In addition to gathering the data, part of the joy of SignalK is the applications you can run via its webserver. I use Instrument Panel the most, which is a great way to arrange a virtual panel of all of the various data you want to see. But that takes more CPU cycles, and can be slow on initial load.
I could never use any of the chart plotter or map-based apps with my bus and network speeds and the CPU limits. Many other SignalK folks were happily using these on Pis, but mine was always too slow mainly because of the volume of traffic. With the Pi busy dealing with that, it couldn’t also do graphical displays.
With this limitation, and given that I wanted to continue running development versions and adding plugins, the Pi was not looking like a good option.
Grafana + Influx
A few months ago, Teppo Kurki released a plugin for SignalK that would log any/all of your data from SignalK into Influx, a time based database. You could install Grafana on top of that, and have yourself some amazing dashboards of your data over time. I wrote a bit about it in Fridge Optimizer now supports SignalK.
Influx and Grafana are pretty intensive applications, and not usually run on a Pi. Combine the amount of data I was gathering off of my networks, and then even trying to send a subset of it into Influx for analysis by Grafana, and I was really overloading my poor Pi. It was getting super hot, and even shutting down at times, becoming completely unresponsive.
The other big issue was the SD card – if you order a Raspberry Pi kit system, make sure you get a high quality, longer life SD card included, or replace it with one. Some of the kits I’ve seen have no-name SD cards which have unknown performance and life. I usually get a 32GB card from Samsung or other well known vendor. In the last year, they have even come out with EVO-style cards which should have much better performance and life.
Grafana and Influx were going to pummel this card to death even if it was a good one – I don’t think SD cards are a good choice for a longer term database and analysis work load.
Zabbix Proxy / Agent
Having started with computers back in the 1980s, and proceeded directly into network and systems administration, I have a strong background in monitoring and management. Even today, I use a suite of tools at home to monitor my house, boat, mobile platforms, family cabin and more. I’m also involved with a number of other marinas/businesses purely for the monitoring and stats gathering side of things.
For general network monitoring, graphs, and alerting, I have used Zabbix for years, and it has proven to be reliable and scalable. My sailboat network has a VPN back to my main Zabbix monitoring server, which connects in to the computer on the boat via a Zabbix proxy. The main server sends a list of what should be monitored, and the boat computer does the work, which is more efficient than monitoring things remotely.
I monitor all of the bandwidth, ports, services, processes, and devices on the boat that are supposed to be on all the time. I can see used bandwidth, port statistics, network latency, and much more. It is extremely helpful when testing new devices, and I have found many issues through when monitoring goes crazy. However, the zabbix proxy is active checking things on the network, and does take up some CPU time.
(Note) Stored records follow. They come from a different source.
-- ==== Sys2Proof/Machine/Core.lean ====
section
/-! DEFINITION. The machine as the host's interface takes it. -/

def Sys2Proof.core : Host.Core :=
  { State := Sys2Proof.Machine.State
    Fault := Sys2Proof.Machine.Fault
    Refusal := Sys2Proof.Machine.Refusal
    step := Sys2Proof.Machine.step
    reset := Sys2Proof.Machine.State.reset }
end

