/-- R142 (the spec's decision D4): with all four durations zero the phase is IDLE_AFTER_REVERSE at every
reading. -/
def Obligations.ZeroPeriodIsIdleAfterReverse : Prop :=
  ∀ (now : Nat) (s : State), s.cfg = ⟨0, 0, 0, 0⟩ →
    exec (.phaseOf now) s = .next { s with ret := .phase .idleAfterReverse }

/-- R146: the four ranges are contiguous, disjoint and cover the period, and over any one period of
consecutive readings each phase is computed exactly as often as its duration says. -/
def Obligations.PhasesPartitionThePeriod : Prop :=
  ∀ (p : Params) (c : TimingConfig) (start : Nat), 0 < period c → start + period c ≤ 2 ^ p.timeWidth →
    (∀ e, e < period c →
      (phaseOf p c e = .pulseForward ↔ e < c.up.toNat) ∧
      (phaseOf p c e = .idleAfterForward ↔ c.up.toNat ≤ e ∧ e < c.up.toNat + c.inter.toNat) ∧
      (phaseOf p c e = .pulseReverse ↔ c.up.toNat + c.inter.toNat ≤ e ∧
        e < c.up.toNat + c.inter.toNat + c.down.toNat) ∧
      (phaseOf p c e = .idleAfterReverse ↔ c.up.toNat + c.inter.toNat + c.down.toNat ≤ e ∧
        e < c.up.toNat + c.inter.toNat + c.down.toNat + c.pause.toNat)) ∧
    (List.range (period c)).countP (fun k => phaseOf p c (start + k) = .pulseForward) = c.up.toNat ∧
    (List.range (period c)).countP (fun k => phaseOf p c (start + k) = .idleAfterForward) = c.inter.toNat ∧
    (List.range (period c)).countP (fun k => phaseOf p c (start + k) = .pulseReverse) = c.down.toNat ∧
    (List.range (period c)).countP (fun k => phaseOf p c (start + k) = .idleAfterReverse) = c.pause.toNat

/-- R147: a phase of duration zero is never selected while the period is above zero. -/
def Obligations.ZeroDurationPhaseIsSkipped : Prop :=
  ∀ (now : Nat) (s : State), 0 < period s.cfg →
    ∃ ph, exec (.phaseOf now) s = .next { s with ret := .phase ph } ∧
      (s.cfg.up = 0 → ph ≠ .pulseForward) ∧ (s.cfg.inter = 0 → ph ≠ .idleAfterForward) ∧
      (s.cfg.down = 0 → ph ≠ .pulseReverse) ∧ (s.cfg.pause = 0 → ph ≠ .idleAfterReverse)

/-- R143 (the policies and the phase-only comparison are the spec's decisions D8 and D9): a TICK that is
not suppressed emits the computed phase when it differs from `last`, or always under ALWAYS, records it,
and otherwise does nothing. -/
def Obligations.TickEmitsExactlyWhenDue : Prop :=
  ∀ (now : Nat) (s : State) (ph : Phase), phaseOf s.par s.cfg now = ph → ¬ ShortPulse s ph →
    (s.par.emitPolicy = .always ∨ s.last ≠ some ph →
      ∃ u, exec (.emit ph) s = .next u ∧ exec (.tick now) s = .next { u with last := some ph }) ∧
    (s.par.emitPolicy = .edge → s.last = some ph →
      exec (.tick now) s = .next { s with ret := .unit })

/-- R144 (the spec's decision D7): a pulse shorter than MIN_PULSE is not sent and `last` stays. -/
def Obligations.ShortPulseIsSuppressed : Prop :=
  ∀ (now : Nat) (s : State), ShortPulse s (phaseOf s.par s.cfg now) →
    exec (.tick now) s = .next { s with ret := .unit }

/-- The source's idempotence property (examples S6; R143, R173): under EDGE a second TICK that computes
the same phase sends nothing; under ALWAYS it sends the very same events again. -/
def Obligations.RepeatedTickIsIdempotent : Prop :=
  ∀ (now now' : Nat) (s t : State), phaseOf s.par s.cfg now' = phaseOf s.par s.cfg now →
    exec (.tick now) s = .next t →
    (s.par.emitPolicy = .edge → exec (.tick now') t = .next t) ∧
    (s.par.emitPolicy = .always → ∃ es, t.trace = s.trace ++ es ∧
      exec (.tick now') t = .next { t with trace := t.trace ++ es })

/-- R150: the TICK of the STEP that latches a new configuration computes with the new one. -/
def Obligations.NewConfigurationActsInItsOwnStep : Prop :=
  ∀ (b : Byte) (now : Nat) (s : State), s.mode = .receivingConfig → s.cnt = 7 →
    ∃ c : TimingConfig, c.up = s.acc.up ∧ c.inter = s.acc.inter ∧ c.down = s.acc.down ∧
      c.pause.extractLsb' 0 8 = s.acc.pause.extractLsb' 0 8 ∧ c.pause.extractLsb' 8 8 = b ∧
      exec (.step (some b) now) s =
        exec (.tick now) { s with cfg := c, acc := c, cnt := 8, mode := .idle }

/-- R255 (derived by the spec from R142, decision D4, and R143): the last byte of an all-zero configuration
ends a pulse in its own STEP with an all-OFF transfer. -/
def Obligations.AllZeroConfigurationEndsAPulse : Prop :=
  ∀ (now : Nat) (s : State),
    s.mode = .receivingConfig → s.cnt = 7 → s.acc = ⟨0, 0, 0, 0⟩ → s.last ≠ some .idleAfterReverse →
    ∃ t u, exec (.step (some 0x00#8) now) s = .next t ∧ exec (.emit .idleAfterReverse) s = .next u ∧
      t.trace = u.trace ∧ t.last = some .idleAfterReverse ∧ t.cfg = ⟨0, 0, 0, 0⟩ ∧ t.latch = s.latch

/-- R29: `last` is the phase of the most recent EMIT; no operation but TICK, and STEP through it, writes
it, and TICK writes it only with an EMIT of that phase; after reset it is NONE. -/
def Obligations.LastIsThePhaseLastEmitted : Prop :=
  (∀ (i : Instr) (s t : State), exec i s = .next t → (∀ now, i ≠ .tick now) →
    (∀ inp now, i ≠ .step inp now) → t.last = s.last) ∧
  (∀ (now : Nat) (s : State), ∃ t, exec (.tick now) s = .next t ∧
    ((t.last = s.last ∧ t.trace = s.trace) ∨
      ∃ ph u, t.last = some ph ∧ exec (.emit ph) s = .next u ∧ t.trace = u.trace)) ∧
  (∀ p : Params, (State.resetWith p).last = none)

/-! ### BitPacker -/

/-- R160: the target vector has N elements; bridges that are on are FORWARD in PULSE_FORWARD and REVERSE
in PULSE_REVERSE, all others OFF; nothing is stored. -/
def Obligations.TargetDrivesTheBridgesThatAreOn : Prop :=
  ∀ (ph : Phase) (s : State), ∃ t : List BridgeState,
    exec (.target ph) s = .next { s with ret := .target t } ∧
    t.length = s.par.nBridges ∧
    ∀ i, i < s.par.nBridges →
      (ph = .pulseForward → s.latch[i]? = some true → t[i]? = some .forward) ∧
      (ph = .pulseReverse → s.latch[i]? = some true → t[i]? = some .reverse) ∧
      (s.latch[i]? = some false → t[i]? = some .off) ∧
      (ph = .idleAfterForward ∨ ph = .idleAfterReverse → t[i]? = some .off)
It’s not huge, but it is something.
The Zabbix agent is used to gather complete performance information on the computer itself, and is helpful to see impacts of enabling more devices on the NMEA 2000 network, and what that does to SignalK.
I covered some of this before on my post about Sending AIS data to multiple servers over a limited cellular link – essentially, this is a program that snarfs AIS messages from a source, and sends them out to various AIS reporting websites.
I still do this mainly so my boat is always reported as accurately as possible, and because I enjoy contributing what I can back to the community. It is pretty low CPU, but I always want to make sure it is running. Not only is it providing data that others rely on, but it ensures that my boat always shows up on AIS accurately. I can use this remotely to check on her location, but more importantly, my friends and family use it to see what I am doing and if I am OK.
Other + Future
I run a number of custom scripts and security tools to ensure the server is updated and secure. There are also a handful of other useful utilities including monit to keep things running, and backup VPNs in case the Peplink has an issue, Amazon S3 replication, and more. All of these things take CPU when they run, and with the Pi, they were struggling to complete in reasonable times.
Besides these items, I know I will continue to expand what is running on the boat server. As more plugins are developed for SignalK that work with my hardware/network, those will get turned on and consume more processing power. I also expect the open source revolution on boats and IoT to continue driving even more opportunities for new processes as well.
Why not Off-Boat?
Several people suggested that I host the CPU intensive stuff off-boat given the CPU/storage/memory requirements, and complexity to setup. This is a long term discussion that I have had for years – I started a long time ago wanting to take all of the critical data on the boat and ship it off to the cloud, or a database somewhere, to be processed and normalized. Then I could write alert rules, dashboards, or just look at trends.
Over the years I have realized that shipping everything off boat is not likely to work for many people, especially like me with a crazy big network. I would have to downsample most of the data to something not realtime, and then ship off ONLY the things that I truly cared about.
This approach has a number of problems. First, you have to reduce the accuracy of the data by downsampling. Then you have to choose only what you want to send off boat. If you sent everything, you would need a really good internet connection all the time, which I can’t rely on. In addition, it likely would be so much data that I would use up my LTE allowances.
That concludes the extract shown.